Where to fetch the pipeline configuration for the main pipeline

path.config: "/etc/logstash/conf.d/*.conf"

Yes replace your current conf with what I provided.

Careful when you start to use multiple pipelines come back and ask some questions they may not work the way you expect at first.

@stephenb

Made said changes and confirmed that I am receiving traffic via Discover.

I'm still not seeing anything in my maps. But before I say "it's not working", I do need to put packetbeat onto one of my external proxy servers.

I did one other thing and that was to pipe my Palo Alto traffic to a syslog server and using Filebeat and the panw module to move traffic to Logstash. I wanted to make sure I was getting external IP traffic.

The configuration you supplied is certainly omni directional, if I can use that term. So I would expect my Filebeat traffic with IP detail to produce results.

Not seeing anything in maps and I know that I am passing in traffic from the FW.

When in Discover I am selecting the tags field in both Filebeat and Packetbeat. When a private IP is passed I see this tag

beats_input_codec_plain_applied, _grokparsefailure, _geoip_lookup_failure

When I have a public IP passed the tag looks like this

beats_input_codec_plain_applied

I also added this filter to my first-pipeline.conf file along with your detail

filter
{
grok { match => ['message', '%{IP:ip}' ] }
geoip
{
source => "ip"
}
}

This does populate the GEO-ip fields in the raw log that you see in Discovery for beats traffic sourced from filebeat. I have not seen anything in packetbeat yet. But I'm still testing stuff with regards to packetbeat.

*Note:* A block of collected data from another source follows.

-- ==== Sys2Proof/Certificates/Slice0/Obligations.lean ====
section
/-! DEFINITION. The statements for the provers, in the order of the rules of spec/ they come from. `completedWith st s`
is `s` with STATUS = st, BUSY = 0, DONE = 1 and PHASE = IDLE, so a statement that `exec` answers such a state with some
fields replaced says the result, the completion and the frame at once. -/

open Sys2Proof Sys2Proof.Machine

/-! ## Command words, acceptance, reset -/

/-- R65: the 24 command words, and `OP << 3 | TYPE`. -/
def Obligations.CommandWordsOfTheTable : Prop :=
  (decode 0x00 = .ok .varintWrite ∧ decode 0x01 = .ok .varlongWrite ∧ decode 0x02 = .ok .intWrite ∧
    decode 0x03 = .ok .uintWrite ∧ decode 0x04 = .ok .longWrite ∧ decode 0x05 = .ok .ulongWrite) ∧
  (decode 0x08 = .ok .varintRead ∧ decode 0x09 = .ok .varlongRead ∧ decode 0x0A = .ok .intRead ∧
    decode 0x0B = .ok .uintRead ∧ decode 0x0C = .ok .longRead ∧ decode 0x0D = .ok .ulongRead) ∧
  (decode 0x10 = .ok .varintReads ∧ decode 0x11 = .ok .varlongReads ∧ decode 0x12 = .ok .intReads ∧
    decode 0x13 = .ok .uintReads ∧ decode 0x14 = .ok .longReads ∧ decode 0x15 = .ok .ulongReads) ∧
  (decode 0x18 = .ok .varintWrites ∧ decode 0x19 = .ok .varlongWrites ∧ decode 0x1A = .ok .intWrites ∧
    decode 0x1B = .ok .uintWrites ∧ decode 0x1C = .ok .longWrites ∧ decode 0x1D = .ok .ulongWrites) ∧
  ∀ i : Instr, (encode i).toNat = (encodeOp i.op).toNat * 8 + (encodeType i.ty).toNat

/-- R63, R65, R66: decoding and encoding agree both ways, and the words rejected are exactly the reserved ones. -/
def Obligations.DecodeAndEncodeAgree : Prop :=
  (∀ i : Instr, decode (encode i) = .ok i) ∧
  (∀ (w : Byte) (i : Instr), decode w = .ok i → encode i = w) ∧
  (∀ w : Byte, (∃ e, decode w = .error e) ↔ 32 ≤ w.toNat ∨ 6 ≤ w.toNat % 8)

/-- R28: a host write of CMD while BUSY = 0 accepts, and the command runs in the same step; while BUSY = 1 the model has
no such step. PHASE and the model's own SINK_OFFER are idle in every reachable state that accepts, and acceptance leaves
them so. -/
def Obligations.StepRunsTheCommandWritten : Prop :=
  ∀ (s : State) (w : Byte) (rest : List Turn), s.agenda = .host (.writeCmd w) :: rest →
    (s.busy = false → ∀ i, decode w = .ok i →
      step s = exec i { s with
        agenda := rest, cmd := w, busy := true, done := false, result := none, status := .ok, consumed := 0,
        obuf := [], acc := 0, n := 0, phase := .idle, sinkOffer := none }) ∧
    (s.busy = true → step s = .refused .cmdWriteWhileBusy)

/-- A turn of the codec runs the command in progress: an explicit turn, a turn the waiting host leaves to it, or the
default turn of an empty agenda (the scheduling is the model's choice, log entry 1). With no command in progress the
block waits (R26). -/
def Obligations.CodecTurnRunsTheCommandInProgress : Prop :=
  ∀ s : State,
    (s.busy = true → ∀ i, decode s.cmd = .ok i →
      (s.agenda = [] → step s = exec i s) ∧
      (∀ rest, s.agenda = .codec :: rest → step s = exec i { s with agenda := rest }) ∧
      (∀ rest, s.agenda = .awaitDone :: rest → step s = exec i s)) ∧
    (s.busy = false →
      (s.agenda = [] → step s = .next s) ∧
      (∀ rest, s.agenda = .codec :: rest → step s = .next { s with agenda := rest }) ∧
      (∀ rest, s.agenda = .awaitDone :: rest → step s = .next { s with agenda := rest }))

/-- R66, R118: every reserved word is accepted and completes in the same step with ILLEGAL_COMMAND; no input is read,
no byte is written, taken or sent. That acceptance also sets PHASE to IDLE and clears the model's own SINK_OFFER is the
model's reading (log entries 4 and 13); in every sound state that accepts they are so already. -/
def Obligations.ReservedWordCompletesIllegal : Prop :=
  ∀ (s : State) (w : Byte) (rest : List Turn), (32 ≤ w.toNat ∨ 6 ≤ w.toNat % 8) →
    s.agenda = .host (.writeCmd w) :: rest → s.busy = false →
    step s = .next { s with
      agenda := rest, cmd := w, busy := false, done := true, status := .illegalCommand, result := none,
      consumed := 0, obuf := [], acc := 0, n := 0, phase := .idle, sinkOffer := none }

/-- R34, as the spec gives the values: what `State.reset` holds in every register; and the block is idle (R133). -/
def Obligations.ResetValues : Prop :=
  State.reset.cmd = 0x00 ∧ State.reset.operand = 0 ∧ State.reset.ibufLen = 0 ∧ State.reset.stat = 0x00 ∧
    State.reset.result = none ∧ State.reset.consumed = 0 ∧ State.reset.obufLen = 0 ∧ State.reset.acc = 0 ∧
    State.reset.n = 0 ∧ State.reset.phase = .idle ∧
    (∀ i, readReg (.ibuf i) State.reset = .error .ibufByteHoldsNoValue) ∧
    (∀ i, readReg (.obuf i) State.reset = .error .obufByteHoldsNoValue)

/-- R132: reset at any time ends a command in progress without a status, every register takes the value of R34, and the
stream agents' state does not change. -/
def Obligations.ResetAtAnyTime : Prop :=
  ∀ (s : State) (rest : List Turn), s.agenda = .reset :: rest →
    ∃ t, step s = .next t ∧
      t.cmd = 0x00 ∧ t.operand = 0 ∧ t.ibuf = [] ∧ t.stat = 0x00 ∧ t.result = none ∧ t.consumed = 0 ∧ t.obuf = [] ∧
      t.acc = 0 ∧ t.n = 0 ∧ t.phase = .idle ∧ t.sinkOffer = none ∧
      t.sin = s.sin ∧ t.sinEos = s.sinEos ∧ t.sout = s.sout ∧ t.sinkReady = s.sinkReady ∧
      t.hostData = s.hostData ∧ t.freeCount = s.freeCount ∧ t.agenda = rest

/-! ## Registers as the host sees them -/

/-- R19, R115: the fields of STAT, its reserved bits, and the numbers of the status codes. -/
def Obligations.StatFields : Prop :=
  ∀ s : State,
    s.stat.getLsbD 0 = s.busy ∧ s.stat.getLsbD 1 = s.done ∧ s.stat.getLsbD 2 = s.result.isSome ∧
    s.stat.getLsbD 3 = false ∧ s.stat.getLsbD 6 = false ∧ s.stat.getLsbD 7 = false ∧
    s.stat.toNat / 16 % 4 =
      (match s.status with | .ok => 0 | .rangeError => 1 | .shortInput => 2 | .illegalCommand => 3)

/-- R21: the 64-bit pattern of a value of a type's domain means the value, signed or unsigned by the type; for UInt its
high half is zero. -/
def Obligations.ResultPatternMeansTheValue : Prop :=
  ∀ (ty : CodecType) (v : Int), domainLow ty ≤ v → v ≤ domainHigh ty →
    (ty.signed = true → (resultPattern v).toInt = v) ∧
    (ty.signed = false → ((resultPattern v).toNat : Int) = v) ∧
    (ty = .uint → (resultPattern v).toNat < 2 ^ 32)

/-- R31, R32, R33: what a host read of each register returns, that it changes nothing else, and that reading a place
that holds no value stops. -/
def Obligations.HostReads : Prop :=
  ∀ (s : State) (r : Reg) (rest : List Turn), s.agenda = .host (.read r) :: rest →
    let got (v : HostValue) : Prop := step s = .next { s with agenda := rest, hostData := some v }
    match r with
    | .cmd => got (.byte s.cmd)
    | .operand => got (.integer s.operand)
    | .ibufLen => got (.count s.ibuf.length)
    | .ibuf i => (∀ b, s.ibuf[i]? = some b → got (.byte b)) ∧
        (s.ibuf.length ≤ i → step s = .fault .ibufByteHoldsNoValue)
    | .stat => got (.byte s.stat)
    | .result => (∀ v, s.result = some v → got (.pattern (resultPattern v))) ∧
        (s.result = none → step s = .fault .resultHoldsNoValue)
    | .consumed => got (.count s.consumed)
    | .obufLen => got (.count s.obuf.length)
    | .obuf i => (∀ b, s.obuf[i]? = some b → got (.byte b)) ∧
        (s.obuf.length ≤ i → step s = .fault .obufByteHoldsNoValue)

Yup your right... darned packetbeat.

I left a step out, You are right you need to load the the geoip-info pipeline yourself (other beats have this built in not sure why packetbeat does not, I would alot with ngnix , apache etc and the geoip pipeline is built into the module.) The geoip-infopipeline calls the GEOIP processors.

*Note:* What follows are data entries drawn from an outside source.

/-- F-D2. -/
theorem test_ulong_read_short : 
    nextHas (step (issuing 0x0D 0 [0x80, 0x00, 0x00, 0x00])) (fun t => t.status = .shortInput ∧ t.stat = 0x22 ∧ t.result = none ∧ t.consumed = 0) := by decide

/-- S-1, at its second byte: the first gave ACC = 0x2C. -/
theorem test_varint_reads_second_byte : 
    nextHas (step (streaming 0x10 .varint 44 1 [0x02, 0x2A])) (fun t => t.stat = 0x06 ∧ t.result = some 300 ∧ t.consumed = 2 ∧ t.sin = [0x2A]) := by decide

/-- S-6. -/
theorem test_varlong_reads_end_at_once : 
    nextHas (step (streaming 0x11 .varlong 0 0 [])) (fun t => t.stat = 0x06 ∧ t.result = some 0 ∧ t.consumed = 0) := by decide

/-- L-D2 from the stream: its first byte, payload 0x16, does not end the value (R75). -/
theorem test_varlong_reads_more : 
    nextHas (step (streaming 0x11 .varlong 0 0 [0x96, 0x01])) (fun t => t.busy = true ∧ t.n = 1 ∧ t.acc = 0x16 ∧ t.sin = [0x01]) := by decide

/-- S-4, at its end of stream: the 3 bytes are counted. -/
theorem test_int_reads_end_short : 
    nextHas (step (streaming 0x12 .int 66051 3 [])) (fun t => t.stat = 0x22 ∧ t.result = none ∧ t.consumed = 3) := by decide

/-- P2 step 3, at its last byte. -/
theorem test_int_reads_last : 
    nextHas (step (streaming 0x12 .int 16777215 3 [0xFE, 0x05])) (fun t => t.stat = 0x06 ∧ t.result = some (-2) ∧ t.consumed = 4 ∧ t.sin = [0x05]) := by decide

/-- S-8, at its last byte. -/
theorem test_uint_reads_last : 
    nextHas (step (streaming 0x13 .uint 16777215 3 [0xFF])) (fun t => t.stat = 0x06 ∧ t.result = some 4294967295 ∧ t.consumed = 4) := by decide

/-- S-5, at its last byte. -/
theorem test_long_reads_last : 
    nextHas (step (streaming 0x14 .long 0 7 [0x2A, 0x07])) (fun t => t.stat = 0x06 ∧ t.result = some 42 ∧ t.consumed = 8 ∧ t.sin = [0x07]) := by decide

/-- P3 step 6, at its end of stream. -/
theorem test_long_reads_end_short : 
    nextHas (step (streaming 0x14 .long 0 3 [])) (fun t => t.stat = 0x22 ∧ t.consumed = 3) := by decide

/-- F-D9's bytes from the stream, at the last one (R109). -/
theorem test_ulong_reads_last : 
    nextHas (step (streaming 0x15 .ulong 72057594037927935 7 [0xFF])) (fun t => t.stat = 0x06 ∧ t.result = some 18446744073709551615 ∧ t.consumed = 8) := by decide

/-- S-7: with no byte and no end of stream the command holds, its byte taken, N = 1. -/
theorem test_varint_reads_holds :
    nextHas (step { streaming 0x10 .varint 0 1 [] with sinEos := false })
      (fun t => t = { streaming 0x10 .varint 0 1 [] with sinEos := false }) := by decide

/-- R25, R75: the accepting step of a READS. -/
theorem test_ulong_reads_begins :
    nextHas (step (issuing 0x15 0 [])) (fun t => t.busy = true ∧ t.phase = .streamRead .ulong ∧ t.stat = 0x01) := by
  decide

/-- R39: an unwilling sink holds a WRITES, with nothing sent. -/
theorem test_int_writes_holds :
    nextHas (step { issuing 0x1A 1 [] with sinkReady := false })
      (fun t => t.busy = true ∧ t.sout = [] ∧ t.sinkOffer = some [0x00, 0x00, 0x00, 0x01]) := by decide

So Follow the instructions here

So PUT the ingest pipeline as shown in the Kibana -> Dev Tools, that will install it in elasticsearch

PUT _ingest/pipeline/geoip-info
{
  "description": "Add geoip info",
  "processors": [
    {
      "geoip": {
        "field": "client.ip",
        "target_field": "client.geo",
        "ignore_missing": true
      }
    },
    {
      "geoip": {
        "field": "source.ip",
        "target_field": "source.geo",
        "ignore_missing": true
      }
    },
    {
      "geoip": {
        "field": "destination.ip",
        "target_field": "destination.geo",
        "ignore_missing": true
      }
    },
    {
      "geoip": {
        "field": "server.ip",
        "target_field": "server.geo",
        "ignore_missing": true
      }
    },
    {
      "geoip": {
        "field": "host.ip",
        "target_field": "host.geo",
        "ignore_missing": true
      }
    }
  ]
}

Then add the pipeline to the packetbeat.yml output.logstash section

output.logstash:
  # The Logstash hosts
  hosts: ["localhost:5044"]
  pipeline : geoip-info

Then the logstash conf I gave you should pass through the ingest pipeline geoip-info to elasticsearch and you should be in geoip business

With respect to the PA Firewall you will need to do something similar.

I ran for a while with

packetbeat -> logstash -> elasticsearch in elastic cloud

and the data is showing up in the SIEM App

I did notice the map on the Packetbeat dashboard is looking at the map in detail it is looking for client.geo.location

Data source Clusters and grids

Index pattern packetbeat-*

Geospatial field client.geo.location

client.ip which my packetbeat on my mac does not fill but I just when to the map and added destination.geo.location the showed up on the map.